Do liberals have a coherent theory about the Constitution? A few years ago, this would be the question hanging in the air at the end of a Supreme Court confirmation hearing. Conservatives had their claim to a theory – call it “originalism,” “textualism,” “judges should interpret the law, not make it,” or Chief Justice Roberts' “judge as umpire.” Liberals could call out the contradictions in these slogans, but it wasn't clear where they stood themselves. As Yale law professors Robert Post and Reva Siegel wrote in 2007, “progressives have grown confused and uncertain. They speak timidly of 'super-precedents' or minimalism, but they are unable to advance any robust theory of constitutional interpretation.” Few liberals were willing to defend the loose “living Constitution” theories of the Warren Court era, but nothing positive had taken its place.

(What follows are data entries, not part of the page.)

-- ==== Sys2Proof/Machine/Errors.lean ====
section
/-! DEFINITION. The commands of the error rings and the risk estimate (R417-R428). -/

namespace Sys2Proof.Machine

/-- The collectors take reports: boot has reached stage 7 and the device is out of reset (R386). -/
def collects (s : State) : Bool := s.sec.stage == 7 && !s.gl.inReset

/-- ERROR_REPORT: a report reaches the collectors (R417-R426). -/
def execErrorReport (r : Report) (s : State) : Host.Outcome State Fault Refusal :=
  if collects s then .next (report s r) else .next s

/-- COALESCE_EXPIRY: a coalescing entry's time has ended (R424). -/
def execCoalesceExpiry (port : RlPort) (index : Nat) (s : State) : Host.Outcome State Fault Refusal :=
  match (getRing s port).coal[index]? with
  | some c => if collects s ∧ c.endsAt ≤ s.now then .next (coalClose s port c) else .next s
  | none => .next s

/-- HEAD as the companion wrote it on the control line (R421). -/
def ringHeadLine (s : State) (p : RlPort) : BitVec 32 := BitVec.ofNat 32 (leNat (readComp s p (getRing s p).line.toNat 4))

/-- A ring's positions are good: HEAD is not ahead of TAIL and trails it by at most 2^LOG2 (R422). -/
def ringPosOk (g : ErrRing) (head : BitVec 32) : Bool := decide (ahead g.tail head ≤ 2 ^ g.log2.toNat)

/-- A ring is disabled; E_ERR_RING goes to the other ring (R422). -/
def ringBad (s : State) (p : RlPort) : State :=
  report (setRing s p { getRing s p with enabled := false, bad := true })
    { portReport Code.eErrRing (otherPort p) [] with srcInst := BitVec.ofNat 9 p.val }

/-- ERR_RING_HEAD: the companion's store to the control line; freed entries take held records, and bad positions disable
the ring (R421, R422, R426). -/
def execErrRingHead (port : RlPort) (s : State) : Host.Outcome State Fault Refusal :=
  let g := getRing s port
  if collects s ∧ g.enabled ∧ rlUp s port then
    let h := ringHeadLine s port
    if ringPosOk g h then .next (ringDrain g.hold.length (setRing s port { g with head := h }) port) else .next (ringBad s port)
  else .next s

/-- The set-up of a ring is accepted (R422). -/
def ringSetOk (g : ErrRing) : Bool :=
  decide (g.base.toNat % 4096 = 0) && decide (g.line.toNat % 128 = 0) && decide (6 ≤ g.log2.toNat) && decide (g.log2.toNat ≤ 16)

/-- A write of ERR_RING_CFG_p: EN starts the ring from TAIL = HEAD with SEQ 0, or disables it as bad (R422). -/
def ringCfgWrite (s : State) (ring : RlPort) (v : BitVec 32) : State :=
  let g : ErrRing := { getRing s ring with log2 := v.extractLsb' 0 5, en := v.getLsbD 5 }
  if ¬ g.en then setRing s ring { g with enabled := false }
  else if ringSetOk g then
    let h := ringHeadLine (setRing s ring g) ring
    let s1 := setRing s ring { g with enabled := true, bad := false, head := h, tail := h, seq := 0 }
    ringDrain g.hold.length (writeComp s1 ring (g.line.toNat + 64) (leBytes 4 h.toNat)) ring
  else ringBad (setRing s ring g) ring

/-- A ring in use whose base or control line comes to stand misaligned is disabled (R422). -/
def ringRecheck (s : State) (p : RlPort) : State := if (getRing s p).enabled ∧ ¬ ringSetOk (getRing s p) then ringBad s p else s

/-- ERR_RING_CFG; semaphore 4 guards it (R428). -/
def execErrRingCfg (port : RlPort) (ring : RlPort) (value : BitVec 32) (s : State) : Host.Outcome State Fault Refusal :=
  .next (guarded s port 4 (fun t => ringCfgWrite t ring value))

/-- RISK_UPDATE: once a minute S decays and takes the minute's weights; a rise to RISK_TH is reported once until S falls
below half of it (R427). -/
def execRiskUpdate (s : State) : Host.Outcome State Fault Refusal :=
  if unitsRun s then
    let n := min (2 ^ 32 - 1) (s.err.risk.toNat * 7 / 8 + s.err.minute)
    let th := s.err.riskTh.toNat
    let rise : Bool := s.err.riskArmed && decide (0 < th) && decide (th ≤ n)
    let s1 : State := { s with err := { s.err with
      risk := BitVec.ofNat 32 n, minute := 0, riskArmed := !rise && (s.err.riskArmed || decide (2 * n < th)) } }
    if rise then .next (report s1 (devReport Code.evRisk deferred 19 0 [])) else .next s1
  else .next s

end Sys2Proof.Machine
end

That year Doug Kendall, who know runs the Constitutional Accountability Center here and is an occasional TAP contributor, put forward the idea of "progressive originalism,” an effort to reclaim the idea of originalism and use the text and history of the Constitution for liberal ends. Yale's Jack Balkin encouraged use of the term “constitutional fidelity,” and a book published this spring by the American Constitution Society, expanded on the idea, as an alternative to both the “mechanical” version of originalism represented by Roberts' “umpire” metaphor and the loose idea of the Constitution as an evolving set of principles. (There may be other critical documents in this line of thought; I'm no expert here.)

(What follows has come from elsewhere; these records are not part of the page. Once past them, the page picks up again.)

/-- The clock check of a lane: Σ ELAPSED of its frames over the nominal frequency agrees within 300 ppm with the time that `count`
ticks of the 25 MHz oscillator make (Table 16.5). -/
def clockOk (l : List MFrame) (k count : Nat) : Bool :=
  let cycles := ((l.filter (fun f => f.lane.val == k)).map (fun f => frameElapsed f.data)).sum
  decide (1000000 * ((cycles * 25000000 : Int) - (count * laneHz k : Int)).natAbs ≤ 300 * (count * laneHz k))

/-- METER_WINDOW: a second of the Meter Room's count ends: the clock check of each lane, the attribution of energy, the
conservation checks, and the CHECK record (R365, R366, R368, R369). `counts` are the ticks of the 25 MHz oscillator over which each
lane's frames of the second came, `storeBad` the ring offset of an uncorrectable error that the store has shown (R373;
DESIGN CHOICE, log 75). -/
def execMeterWindow (counts : List Nat) (storeBad : Option (BitVec 32)) (s0 : State) : Host.Outcome State Fault Refusal :=
  if ¬ s0.md.powered then .next s0
  else
    let s := match storeBad with | some o => meterEvent s0 7 o.toNat | none => s0
    let bad := (upto 6).filter (fun k => (Tbl.get {} s.md.lanes k).seen && !clockOk s.md.frames k (counts.getD k 25000000))
    let s1 := (upto 6).foldl silentLane (bad.foldl dropLane s)
    let m := s1.md
    let a := openRecord m
    let bits := m.winBits ||| windowChecks m
    let board := boardEnergy m
    let s2 : State := { s1 with md := { m with
      acc := { a with eBoard := a.eBoard + board.getD 0, eunver := a.eunver || board.isNone }
      frames := []
      lanes := (upto 6).foldl (fun t k => Tbl.modify {} t k (fun l => { l with seen := false })) m.lanes
      winBits := 0
      winRep := false
      winVoid := false
      winBase := m.rep.map (·.2) } }
    .next (if bits = 0 then s2 else checkFailed s2 bits)

/-- INTERVAL_CLOSE: a multiple of RECINT in UTC closes an interval record (R370). -/
def execIntervalClose (s : State) : Host.Outcome State Fault Refusal :=
  if s.md.powered ∧ boundaryDue s then .next (closeRecord s 0 s.md.acc.check noDetail) else .next s

/-! ### Events and supplies (R373, R456) -/

/-- SEAL_SENSE: the loop as the backup domain senses it; an opening is a metrological event, held while only the backup supply is
present (R373). -/
def execSealSense (opened : Bool) (s : State) : Host.Outcome State Fault Refusal :=
  let rises := opened && !s.md.sealOpen
  let s1 : State := { s with md := { s.md with sealOpen := opened, openings := s.md.openings + b2n rises } }
  if ¬ rises then .next s1
  else if s.md.powered then .next (meterEvent s1 1 s1.md.openings)
  else .next { s1 with md := { s1.md with heldOpen := s1.md.heldOpen + 1 } }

Although Judge Sonia Sotomayor hardly made this case herself, wisely resisting every effort to pin her down on broad theoreticals by insisting that she would have to consider the facts of a case and the interests at issue, the overall tone of the hearing represented the ascent of a broadly understood idea of progressive originalism or constitutional fidelity, and the complete crash of the conservative argument. Perhaps the best example came when Sen. Lindsey Graham pushed her on whether there was a “cookbook” that would help her determine whether Second Amendment rights were “fundamental,” and thus applied to the states:
Judge, that's why the Supreme Court matters. I do believe, at the end of the day, you're not going to find a law book that tells you whether or not a fundamental right exists vis-a-vis the 2nd Amendment, that you're going to have to rely upon your view of America, who we are, how far we've come and where we're going to go in our relationship to gun ownership.
“No cookbook,” indeed. But how does the conservative “originalist” claim survive that admission? At the same time, newer members of the committee, like Sen. Al Franken, gleefully revealed the obvious dishonesty of originalism in practice, activism of Roberts and Scalia. The second-longest-serving member of the committee who participated this week, Arlen Specter, sounded anachronistic by comparison, pressing Sotomayor on whether she saw abortion rights as protected by “super stare decisis,” the kind of makeshift argument one heard in, say, the Souter confirmation hearings almost two decades ago.
There was not only a future Supreme Court Justice in that room this week, and possibly a great one, there was also, at last, a workable progressive legal theory. And not much to counter it.